Winter weather was a part of every memory, whatever the individual reality, and we'd try to rival each other in tales of how cold and how much snow, and how big the snowmen were or how long the sledding hills. All from long previous years of course since those activities are long abandoned by old bones and, more to the point, no longer having snow in our winters at all in the south. There aren't even warm jackets or boots in the house. We're also on the cusp of little to no snow for white Christmases back north, as we hear from the younger generations still living up north whom we'll be joining for the next years. Climate change and El Nino are pushing winter weather into the past for many of us, though the TV news will always find snow somewhere, mostly accompanied by huge pileups due to drivers unused to the need to slow way down in winter conditions. Those of us who put up with many decades of ice and snow this time of year tend to shake our heads and assert our certainty that we'd never get caught in one of those pileups.
But there was a singular event today which really made me feel much too old. It involved an annual tradition of putting up old fashioned bubbler lights, the kind, for those who don't know, that heat up in the bulb and a long thin tube of boiling colored liquid bubbles up from there to the tips. I grew up with them, Steve also. When our kids were young, each of us were able to locate and purchase new strings of them when they were back in fashion for a short time again, with the foresight to invest in replacements bulbs as well. We combined our supplies when we combined households. During the years the trees got smaller, most of the decorations got sent to new generations with children, but the bubbler lights stayed here. One recent year there was no tree for them but they got taped to the front of a glass display case - the outside, since the case was full - though the bubbling lights were reflected by the rear mirrored surface.

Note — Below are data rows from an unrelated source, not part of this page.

-- ==== Sys2Proof/Certificates/Slice0/Obligations.lean ====
section
/-! DEFINITION. The statements for the provers, file by file of spec/.

The spec states its rules over NUM_REAL with an exact phase (00 R5).  A clause about values over the reals is stated for
an instance of that number domain (`s.Real`, with an exact phase `s.Exact`); every other clause is stated for every
instance. -/

open Sys2Proof Sys2Proof.Machine

/-! ## Encoding (30) -/

/-- 30 R61: each command has one Byte, matched whole. -/
def Obligations.OpcodeMap : Prop :=
  (∀ w : Byte, decode w = .ok .osc ↔ w = 0x01#8) ∧
  (∀ w : Byte, decode w = .ok .shape ↔ w = 0x02#8) ∧
  (∀ w : Byte, decode w = .ok .mod ↔ w = 0x03#8) ∧
  (∀ w : Byte, decode w = .ok .demodb ↔ w = 0x04#8) ∧
  (∀ w : Byte, decode w = .ok .demodr ↔ w = 0x05#8)

/-- 30 R60, R61: decoding an encoded command gives it back, and a Byte that decodes is the encoding of what it decodes
to; the same for register numbers (10 R11). -/
def Obligations.DecodeAndEncodeAgree : Prop :=
  (∀ i : Instr, decode (encode i) = .ok i) ∧
  (∀ (w : Byte) (i : Instr), decode w = .ok i → w = encode i) ∧
  (∀ (r : Byte) (reg : Reg), regOfNumber r = some reg ↔ r = regNumber reg)

/-- 30 R63, R64: a Byte outside 0x01 to 0x05 is stored in CMD and raises ILLEGAL_CMD, and nothing else changes. -/
def Obligations.IllegalBytesRaiseIllegalCmd : Prop :=
  ∀ (s : State) (w : Byte), w ∉ [0x01#8, 0x02#8, 0x03#8, 0x04#8, 0x05#8] →
    transact (.wr 0x00#8 (.byte w)) s = .next { s with cmd := w, status := 0x02#8, cause := 0x07#8 }

/-- 10 R16: a write of CMD stores the Byte and runs the command it encodes; a read returns the last value written,
0x00 after reset; no command writes CMD. -/
def Obligations.CmdHoldsTheByteWritten : Prop :=
  State.reset.cmd = 0x00#8 ∧
  (∀ s : State, transact (.rd 0x00#8) s = .next { s with returned := s.returned ++ [.byte s.cmd] }) ∧
  (∀ (s : State) (i : Instr), transact (.wr 0x00#8 (.byte (encode i))) s = exec i { s with cmd := encode i }) ∧
  (∀ (s t : State) (w : Byte), transact (.wr 0x00#8 (.byte w)) s = .next t → t.cmd = w) ∧
  (∀ (s t : State) (i : Instr), exec i s = .next t → t.cmd = s.cmd)

/-- A step whose next transaction writes a command's Byte to CMD is `exec` of that command, at the state that has taken
the transaction from the script and holds the Byte in CMD; `withFetchWord` makes it the next transaction (log entry
11). -/
def Obligations.StepRunsTheDecodedCommand : Prop :=
  (∀ (s : State) (r w : Byte) (ts : List Txn) (i : Instr), s.script = .wr r (.byte w) :: ts →
    regOfNumber r = some .cmd → decode w = .ok i → step s = exec i { s with script := ts, cmd := w }) ∧
  (∀ (s : State) (i : Instr), step (s.withFetchWord 8 (encode i).toNat) = exec i { s with cmd := encode i })

/-! ## Ordering (20 R48) and the end of a script (70 R191) -/

/-- 20 R48, 70 R191: a step is the whole of the host's next transaction, which leaves the rest of the script and only
appends to the values returned; a block with no transaction left keeps its state (60 R175).  That the script stands in
the state is the model's choice, log entry 11. -/
def Obligations.StepIsTheNextTransaction : Prop :=
  (∀ s : State, s.script = [] → step s = .next s) ∧
  (∀ (s : State) (x : Txn) (ts : List Txn), s.script = x :: ts → step s = transact x { s with script := ts }) ∧
  (∀ (s t : State) (x : Txn), transact x s = .next t → t.script = s.script) ∧
  (∀ (s t : State) (x : Txn), transact x s = .next t → ∃ vs, t.returned = s.returned ++ vs ∧ vs.length ≤ 1)

/-! ## Faults and flags (60, 10 R14, R15) -/

/-- 60 R165: the exact effects of a fault; 60 R156: its codes. -/
def Obligations.FaultChangesStatusAndCauseOnly : Prop :=
  ∀ (s t : State) (w : Byte), transact (.wr 0x00#8 (.byte w)) s = .next t → t.status ≠ 0x01#8 →
    t = { s with cmd := w, status := 0x02#8, cause := t.cause } ∧ 1 ≤ t.cause.toNat ∧ t.cause.toNat ≤ 7

/-- 10 R14, R15: every write of CMD sets exactly one of DONE and ERR, CAUSE is 0 exactly when DONE is 1, the reserved
bits read as 0, and no command reads STATUS or CAUSE. -/
def Obligations.FlagsTellTheOutcome : Prop :=
  (∀ (s : State) (w : Byte), ∃ t, transact (.wr 0x00#8 (.byte w)) s = .next t ∧
    ((t.done = true ∧ t.err = false ∧ t.cause = 0x00#8) ∨
      (t.done = false ∧ t.err = true ∧ 1 ≤ t.cause.toNat ∧ t.cause.toNat ≤ 7)) ∧
    t.status.extractLsb' 2 6 = 0#6 ∧ t.cause.extractLsb' 3 5 = 0#5) ∧
  (∀ (s : State) (a b : Byte) (i : Instr), exec i { s with status := a, cause := b } = exec i s)

/-- 60 R164: the causes of a rejected command are those of its own checks, and the first check that fails, in the order
OPERAND, CFG_WINDOW, CFG_FREQ, CFG_RATIO, CFG_BAND, CAPACITY, gives the cause; a command none of whose checks fails
completes.  What each check asks is `ChecksAskTheNumberDomain`. -/
def Obligations.FirstFailingCheckGivesTheCause : Prop :=
  ∀ s : State,
    (∀ t, exec .osc s = .next t → t.cause =
      if s.rateBad || s.durationBad then 0x05#8
      else if (s.par.txcap : Int) < s.oscFloor then 0x06#8 else 0x00#8) ∧
    (∀ t, exec .shape s = .next t → t.cause = if s.par.txcap < s.rxlen then 0x06#8 else 0x00#8) ∧
    (∀ t, exec .mod s = .next t → t.cause =
      if s.rateBad then 0x05#8 else if s.windowBad then 0x01#8 else if s.freqBad then 0x02#8
      else if s.par.txcap < (s.bilen + 8) * s.symbolLen then 0x06#8 else 0x00#8) ∧
    (∀ t, exec .demodb s = .next t → t.cause =
      if s.rateBad then 0x05#8 else if s.windowBad then 0x01#8 else if s.freqBad then 0x02#8
      else if s.par.bocap < s.rxlen / s.symbolLen then 0x06#8 else 0x00#8) ∧
    (∀ t, exec .demodr s = .next t → t.cause =
      if s.rateBad then 0x05#8 else if s.windowBad then 0x01#8 else if s.freqBad then 0x02#8
      else if s.ratioBad then 0x03#8 else if s.bandBad then 0x04#8
      else if s.par.bocap < s.rxlen / s.symbolLen then 0x06#8 else 0x00#8)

The next tree was much smaller, and bore only one or two ornaments, but two strings of bubbler lights. This year the tree left in a garage sale, but never, ever, the bubblers. There were still two replacement bulbs for the strings... until the bubblers got put up this afternoon on a stand jury rigged to a tree shaped triangle, supported with wire shaped to hold each light in place, top and bottom. Much of the household is packed and we agreed to have a nice dinner rather than more "things" requiring more packing this year. Presents will be back next year, and a new tree as well, in our new northern home.But there likely will be an issue with the lights. The last two spare bulbs broke in the process. Next time one breaks, we'll be down to one string and some back-up bulbs. I went online after the tree was finished to see if more strings were available anywhere. OK, how about more bulbs, then? After half an hour and a whole lot of things which came as close to being bubbler lights as printed "blueprints" could come, and that's assuming the tiny print actually was of the real thing since I couldn't tell, and even more things which had no relation to them whatsoever except having "bubble" in their name, I located one bubbler light. Not a string of them. Not a supplier of them. One single light.
It seems they now have the status of "antique". Good for them. I don't need old ones, replicas would be delightful if somebody were so kind as to start manufacturing them again. Especially since that one bulb would cost $35. Plus $15 shipping.
I guess we're antiques too. I'm pretty sure our replacement parts prices will have gone up by around the same percentages. But would our value? And will we break as easily?